Was Stonehenge a hospital?
Log In to post a reply

19 messages
Topic View: Flat | Threaded
Littlestone
Littlestone
5386 posts

Edited Dec 03, 2006, 19:06
Was Stonehenge a hospital?
Dec 03, 2006, 18:58
Apologies if this topic has already appeared on your monitor (it was one of those topics that appeared in the Latest Forum Topics on the Home Page but not on some people's Forums page).

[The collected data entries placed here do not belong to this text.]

/-- A sample derives position, validity and zone of every axis from its reading, and the ring's from its encoder. -/
def Sys2Proof.Machine.Says.sampleDerivesPositionsAndZones : Prop :=
  ∀ (s : State) (volts : Voltages), ∃ t, exec (.sample volts) s = .next t ∧
    (∀ (a : Axis) (raw : Nat), a ≠ .ring → raw = s.hub.captured volts a →
      if 16 ≤ raw ∧ raw ≤ 4079 then
        (t.hub.sense a).position = raw ∧ (t.hub.sense a).valid = true ∧
          (t.hub.sense a).zone.code = ((s.hub.map.get a).bounds.toList.filter (· ≤ raw)).length
      else (t.hub.sense a).position = (s.hub.sense a).position ∧ (t.hub.sense a).valid = false ∧
        (t.hub.sense a).zone = .unknown) ∧
    (t.hub.sense .ring).position = s.hub.sampler.ringPosition ∧
    (t.hub.sense .ring).valid = s.hub.sampler.ringReferenced ∧
    (if s.hub.sampler.ringReferenced then (t.hub.sense .ring).zone.code =
        ((s.hub.map.get .ring).bounds.toList.filter (· ≤ s.hub.sampler.ringPosition)).length
      else (t.hub.sense .ring).zone = .unknown) ∧
    t.hub.sampler.sampledSlope = s.hub.sampler.slope ∧ t.hub.sampler.sampledSlopeValid = s.hub.sampler.slopeValid ∧
    settingsKept s t

/-- A linear axis that becomes invalid at a sample posts SENSOR_FAULT to all three roles. -/
def Sys2Proof.Machine.Says.losingAPositionPostsSensorFault : Prop :=
  ∀ (s : State) (volts : Voltages) (a : Axis), a ≠ .ring → (s.hub.captured volts a < 16 ∨ 4079 < s.hub.captured volts a) →
    (s.hub.sense a).valid = true ∨ s.hub.sampler.fresh = true →
    ∃ t, exec (.sample volts) s = .next t ∧ ∀ r, pendingFor t .sensorFault r

/-- A sample at which every linear axis out of range was invalid before, and is not the first one, posts no SENSOR_FAULT, whatever
the ring's reference (R4, R8). -/
def Sys2Proof.Machine.Says.stayingInvalidPostsNothing : Prop :=
  ∀ (s : State) (volts : Voltages),
    (∀ a, a ≠ .ring → (16 ≤ s.hub.captured volts a ∧ s.hub.captured volts a ≤ 4079) ∨
      ((s.hub.sense a).valid = false ∧ s.hub.sampler.fresh = false)) →
    ∃ t, exec (.sample volts) s = .next t ∧ ∀ r, pendingFor t .sensorFault r ↔ pendingFor s .sensorFault r

/-- The conversion of the inputs, what a sample derives, and the notice of a position lost (R2 to R4, R8, R9, R183). -/
def Obligations.SampleDerivesItsValues : Prop :=
  voltagesAreConverted ∧ sampleDerivesPositionsAndZones ∧ losingAPositionPostsSensorFault ∧ stayingInvalidPostsNothing

/-- The record a sample leaves an axis with, `h` holding the values of this sample: the ends of motion in their order of precedence,
SENSOR, LIMIT, BLOCKED, SLOPE, ARRIVED (R29, R31 to R35, R73). -/
def Sys2Proof.Machine.Says.afterSample (s : State) (h : Hub) (a : Axis) : AxisRecord :=
  let x := s.hub.record a
  let changed := fun b => (h.sense b).zone ≠ (s.hub.sense b).zone ∨ (h.sense b).valid ≠ (s.hub.sense b).valid
  let slopeBad := h.sampler.sampledSlopeValid = false ∨ s.hub.params.slopeLimit < h.sampler.sampledSlope.natAbs
  let kind := (h.currentEntry a).kind
  if x.state ≠ .moving then x
  else if changed a ∧ (h.sense a).valid = false then kept s x .sensor
  else if changed a ∧ ((kind = .highEnd ∧ x.direction = .extend) ∨ (kind = .lowEnd ∧ x.direction = .retract)) then
    kept s x .limit
  else if Axis.list.any (fun b => b ≠ a ∧ changed b ∧
      ((h.currentEntry b).allow.towards b a).contains x.direction = false) = true then kept s x .blocked
  else if a = .tilt ∧ x.direction = .extend ∧ slopeBad then kept s x .slope
  else
    match x.target with
    | .run => x
    | .to g =>
      if a = .ring then
        if (h.sense .ring).valid = true ∧
            circularDistance (h.sense .ring).position g ≤ s.hub.params.tolerance.get .ring then kept s x .arrived
        else x
      else if x.direction = .extend then
        if g ≤ (h.sense a).position + s.hub.params.tolerance.get a then kept s x .arrived else x
      else if (h.sense a).position ≤ g + s.hub.params.tolerance.get a then kept s x .arrived else x

/-- The ends of motion at a sample, in their order of precedence, and the axes a sample leaves alone. -/
def Sys2Proof.Machine.Says.sampleEndsMotions : Prop :=
  ∀ (s : State) (volts : Voltages), s.hub.motionAgrees → ∃ t, exec (.sample volts) s = .next t ∧
    ∀ a, (s.hub.record a).state ≠ .waiting → (s.hub.record a).state ≠ .paused →
      t.hub.record a = afterSample s t.hub a

/-- The ends of a sample are applied together and ONE service follows them (R35, R74, R90): with `k` the part after them, the ended
axes have their valve off, their flow returned and their notice posted to holder and CT, the waiting ones stand as they were, and
the outcome is the service of `k`, or `k` itself when no motion ended. -/
def Sys2Proof.Machine.Says.oneServiceFollowsTheEnds : Prop :=
  ∀ (s : State) (volts : Voltages), s.hub.motionAgrees → ∃ (t : State) (k : Hub), exec (.sample volts) s = .next t ∧
    k.sampler = t.hub.sampler ∧ (∀ a, k.record a = afterSample s k a) ∧
    (∀ a, k.claims.valves.get a =
      if (s.hub.record a).state = .moving ∧ (k.record a).state ≠ .moving then .off else s.hub.claims.valves.get a) ∧
    k.arbiter.grantOrder = s.hub.arbiter.grantOrder.filter (fun a => (k.record a).state = .moving) ∧
    k.arbiter.inUse = (k.arbiter.grantOrder.map s.hub.params.demand.get).sum ∧ k.arbiter.queue = s.hub.arbiter.queue ∧
    (∀ a, (s.hub.record a).state = .moving → (k.record a).state ≠ .moving →
      posted k (.axis a) .ct ∧ ∀ r, (s.hub.record a).holder = some r → posted k (.axis a) r) ∧
    k.tracker = s.hub.tracker ∧ settingsKept s { t with hub := k } ∧
    ((∃ a, (s.hub.record a).state = .moving ∧ (k.record a).state ≠ .moving) → t.hub = k.service) ∧
    ((∀ a, (s.hub.record a).state = .moving → (k.record a).state = .moving) → t.hub = k)

/-- The ends of motion at a sample, and the one service after them (R29, R31 to R35, R73, R74, R90). -/
def Obligations.SampleEndsMotions : Prop :=
  sampleEndsMotions ∧ oneServiceFollowsTheEnds

/-- A count without index (R5). -/
def Sys2Proof.Machine.Says.ringCountIsTaken : Prop :=
  ∀ s : State,
    exec .ringCount s =
      if s.hub.sampler.ringReferenced = false then took s s.hub
      else if s.hub.sampler.ringPosition < 719 then
        took s { s.hub with sampler := { s.hub.sampler with ringPosition := s.hub.sampler.ringPosition + 1 } }
      else took s { s.hub with sampler := { s.hub.sampler with ringPosition := 0 } }.revolution

/-- A count with index (R6). -/
def Sys2Proof.Machine.Says.ringIndexCountIsTaken : Prop :=
  ∀ s : State,
    let h := { s.hub with sampler := { s.hub.sampler with ringReferenced := true, ringPosition := 0 } }
    exec .ringIndexCount s =
      if s.hub.sampler.ringReferenced = true ∧ 360 ≤ s.hub.sampler.ringPosition then took s h.revolution else took s h

/-- Ring counts without and with index (R5, R6). -/
def Obligations.RingCountsAreTaken : Prop :=
  ringCountIsTaken ∧ ringIndexCountIsTaken

/-- A rising edge that completes a measurable period gives the slope of its duty, or makes the slope invalid. The duty stands for
high time over period, in units of 0.1 %, wherever it lies nearer to one unit than to the next. -/
def Sys2Proof.Machine.Says.slopeIsMeasured : Prop :=
  ∀ (s : State) (high elapsed duty : Nat), s.hub.sampler.period = .lowPart high false → 0 < elapsed → elapsed ≤ 100000 →
    2 * duty * (high + elapsed) < 2000 * high + (high + elapsed) →
    2000 * high < 2 * duty * (high + elapsed) + (high + elapsed) →
    exec (.inclinometerEdge true elapsed) s =
      took s { s.hub with sampler := { s.hub.sampler with
        slope := if 100 ≤ duty ∧ duty ≤ 900 then (duty : Int) - 500 else s.hub.sampler.slope,
        slopeValid := if 100 ≤ duty ∧ duty ≤ 900 then true else false,
        period := .highPart false, edgeTimer := .running 10 } }
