@[simp] theorem Hub.endMotion_arbiter (h : Hub) (a : Axis) (c : EndCause) :
    (h.endMotion a c).arbiter = (h.undoMotion a).arbiter := by
  simp [Hub.endMotion, Hub.postAxis]

@[simp] theorem Hub.dropClaim_arbiter (h : Hub) (a : Axis) (c : EndCause) :
    (h.dropClaim a c).arbiter = (h.undoMotion a).arbiter := by
  simp [Hub.dropClaim, Hub.postAxis]

@[simp] theorem Hub.endMotion_valves (h : Hub) (a : Axis) (c : EndCause) :
    (h.endMotion a c).claims.valves = (h.undoMotion a).claims.valves := by
  simp [Hub.endMotion, Hub.postAxis]

@[simp] theorem Hub.dropClaim_valves (h : Hub) (a : Axis) (c : EndCause) :
    (h.dropClaim a c).claims.valves = (h.undoMotion a).claims.valves := by
  simp [Hub.dropClaim, Hub.postAxis]

/-- The notices after a motion ends: the axis notice to the holder and to CT (R143). -/
theorem Hub.endMotion_notices (h : Hub) (a : Axis) (c : EndCause) :
    (h.endMotion a c).notices = (h.postAxis a (h.record a).holder).notices := by
  have e : ((h.undoMotion a).record a).holder = (h.record a).holder := by
    rw [Hub.record_undoMotion]; split <;> rfl
  simp only [Hub.endMotion, e]
  exact Hub.postTo_notices_congr _ _ (by simp)

/-- The notices after a claim is dropped: the axis notice to the former holder and to CT (R143). -/
theorem Hub.dropClaim_notices (h : Hub) (a : Axis) (c : EndCause) :
    (h.dropClaim a c).notices = (h.postAxis a (h.record a).holder).notices := by
  have e : ((h.undoMotion a).record a).holder = (h.record a).holder := by
    rw [Hub.record_undoMotion]; split <;> rfl
  simp only [Hub.dropClaim, e]
  exact Hub.postTo_notices_congr _ _ (by simp)

/-! ### Bale records, and a grant reported -/

@[simp] theorem Hub.evalFeedHold_inputs (h : Hub) : (h.evalFeedHold).inputs = h.inputs := by
  unfold Hub.evalFeedHold; dsimp only; split <;> simp

@[simp] theorem Hub.evalFeedHold_sampler (h : Hub) : (h.evalFeedHold).sampler = h.sampler := by
  unfold Hub.evalFeedHold; dsimp only; split <;> simp

@[simp] theorem Hub.evalFeedHold_map (h : Hub) : (h.evalFeedHold).map = h.map := by
  unfold Hub.evalFeedHold; dsimp only; split <;> simp

@[simp] theorem Hub.evalFeedHold_counter (h : Hub) : (h.evalFeedHold).counter = h.counter := by
  unfold Hub.evalFeedHold; dsimp only; split <;> simp

@[simp] theorem Hub.evalFeedHold_params (h : Hub) : (h.evalFeedHold).params = h.params := by
  unfold Hub.evalFeedHold; dsimp only; split <;> simp

@[simp] theorem Hub.evalFeedHold_clock (h : Hub) : (h.evalFeedHold).clock = h.clock := by
  unfold Hub.evalFeedHold; dsimp only; split <;> simp

@[simp] theorem Hub.evalFeedHold_control (h : Hub) : (h.evalFeedHold).control = h.control := by
  unfold Hub.evalFeedHold; dsimp only; split <;> simp

@[simp] theorem Hub.evalFeedHold_ports (h : Hub) : (h.evalFeedHold).ports = h.ports := by
  unfold Hub.evalFeedHold; dsimp only; split <;> simp

@[simp] theorem Hub.evalFeedHold_handler (h : Hub) : (h.evalFeedHold).handler = h.handler := by
  unfold Hub.evalFeedHold; dsimp only; split <;> simp

@[simp] theorem Hub.evalFeedHold_heldOrder (h : Hub) : (h.evalFeedHold).heldOrder = h.heldOrder := by
  unfold Hub.evalFeedHold; dsimp only; split <;> simp

@[simp] theorem Hub.evalFeedHold_lastEntry (h : Hub) : (h.evalFeedHold).lastEntry = h.lastEntry := by
  unfold Hub.evalFeedHold; dsimp only; split <;> simp

@[simp] theorem Hub.evalFeedHold_claims (h : Hub) : (h.evalFeedHold).claims = h.claims := by
  unfold Hub.evalFeedHold; dsimp only; split <;> simp

@[simp] theorem Hub.evalFeedHold_arbiter (h : Hub) : (h.evalFeedHold).arbiter = h.arbiter := by
  unfold Hub.evalFeedHold; dsimp only; split <;> simp

@[simp] theorem Hub.advance_inputs (h : Hub) (p : Place) (b : Bale) (g : Stage) : (h.advance p b g).inputs = h.inputs := by
  simp [Hub.advance, Hub.postAll]
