/-- A bale number is held exactly by a record at a place or by one in the log (R101). -/
theorem Tracker.mem_heldNumbers (t : Tracker) (n : Nat) :
    n ∈ t.heldNumbers ↔ (∃ p b, t.at p = some b ∧ b.number = n) ∨ ∃ b ∈ t.log, b.number = n := by
  have hp : (∃ p b, t.at p = some b ∧ b.number = n) ↔
      (∃ b, t.table = some b ∧ b.number = n) ∨ (∃ b, t.cradle = some b ∧ b.number = n) ∨
        ∃ b, t.chamber = some b ∧ b.number = n := by
    constructor
    · rintro ⟨p, b, hb, hn⟩
      cases p
      · exact .inr (.inr ⟨b, hb, hn⟩)
      · exact .inr (.inl ⟨b, hb, hn⟩)
      · exact .inl ⟨b, hb, hn⟩
    · rintro (⟨b, hb, hn⟩ | ⟨b, hb, hn⟩ | ⟨b, hb, hn⟩)
      · exact ⟨.table, b, hb, hn⟩
      · exact ⟨.cradle, b, hb, hn⟩
      · exact ⟨.chamber, b, hb, hn⟩
  rw [hp]
  cases h1 : t.table <;> cases h2 : t.cradle <;> cases h3 : t.chamber <;>
    simp [Tracker.heldNumbers, Tracker.queue, h1, h2, h3, eq_comm, or_assoc]

theorem LayerCounter.dispenser_setDispenser (c : LayerCounter) (d e : Dispenser) (x : DispenserState) :
    (c.setDispenser d x).dispenser e = if e = d then x else c.dispenser e := by cases d <;> cases e <;> rfl

/-- What holds of the eight numbered zones and of U holds of every zone (R9). -/
theorem Zone.forall_of {P : Zone → Prop} (h0 : P (.number 0)) (h1 : P (.number 1)) (h2 : P (.number 2)) (h3 : P (.number 3))
    (h4 : P (.number 4)) (h5 : P (.number 5)) (h6 : P (.number 6)) (h7 : P (.number 7)) (hu : P .unknown) : ∀ z, P z := by
  intro z
  match z with
  | .number 0 => exact h0
  | .number 1 => exact h1
  | .number 2 => exact h2
  | .number 3 => exact h3
  | .number 4 => exact h4
  | .number 5 => exact h5
  | .number 6 => exact h6
  | .number 7 => exact h7
  | .unknown => exact hu

theorem ZoneEntries.get_set (e : ZoneEntries) (z y : Zone) (x : ZoneEntry) :
    (e.set z x).get y = if y = z then x else e.get y := by
  revert y
  apply Zone.forall_of <;> revert z <;> apply Zone.forall_of <;> rfl

/-! ### Bale records -/

/-- The tracker after a record is created: the record at its place, and the next number one on (R101). -/
@[simp] theorem Hub.createBale_tracker (h : Hub) (p : Place) (g : Stage) (recovered : Bool) :
    (h.createBale p g recovered).tracker =
      { h.tracker.put p (some (h.newBale g recovered)) with nextNumber := nextBaleNumber h.tracker.assignedNumber } := by
  simp [Hub.createBale, Hub.postAll, Hub.newBale]

/-- The tracker after a record is logged: its place empty, and the record at the end of the log (R121). -/
theorem Hub.logBale_tracker (h : Hub) (p : Place) (b : Bale) (planned : Bool) :
    ∃ x, x.number = b.number ∧ x.stage = (if planned then .dropped else b.stage) ∧ x.net = b.net ∧ x.film = b.film ∧
      (h.logBale p b planned).tracker = { h.tracker.put p none with
        log := (if Config.logCapacity ≤ h.tracker.log.length then h.tracker.log.drop 1 else h.tracker.log) ++ [x] } := by
  refine ⟨{ b with
    stage := if planned then .dropped else b.stage,
    flags := { b.flags with
      unplanned := b.flags.unplanned || !planned,
      logDisplaced := b.flags.logDisplaced || decide (Config.logCapacity ≤ h.tracker.log.length) },
    dropTime := some h.clock.seconds }, rfl, rfl, rfl, rfl, ?_⟩
  unfold Hub.logBale
  dsimp only
  rw [apply_ite Hub.tracker]
  simp [Hub.postAll]

@[simp] theorem Hub.createBale_inputs (h : Hub) (p : Place) (g : Stage) (recovered : Bool) : (h.createBale p g recovered).inputs = h.inputs := by
  simp [Hub.createBale, Hub.postAll]

@[simp] theorem Hub.createBale_sampler (h : Hub) (p : Place) (g : Stage) (recovered : Bool) : (h.createBale p g recovered).sampler = h.sampler := by
  simp [Hub.createBale, Hub.postAll]

@[simp] theorem Hub.createBale_map (h : Hub) (p : Place) (g : Stage) (recovered : Bool) : (h.createBale p g recovered).map = h.map := by
  simp [Hub.createBale, Hub.postAll]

The article* by Simon Jenkins in last Friday's Guardian is worth a read (the word hospital by the way wasn't coined by Jenkins but by the Guardian editors). Basically, what Jenkins is saying is that (based on Professors Geoff Wainwright and Timothy Darvill's research), the bluestones were brought from Preseli because of their powers of healing. Jenkins writes that at Preseli there is a, "...plethora of springs on the hillside. Many "holy wells" have been ascribed miraculous healing powers throughout history. But Preseli's are remarkable for their number and for the dolmens, enclosures and barrows surrounding the area. More remarkable still, in front of each are bluestones, rearranged and decorated as if to create an altar and a pool. This was clearly a place of prehistoric pilgrimage, and the bluestones were thought to hold its magic."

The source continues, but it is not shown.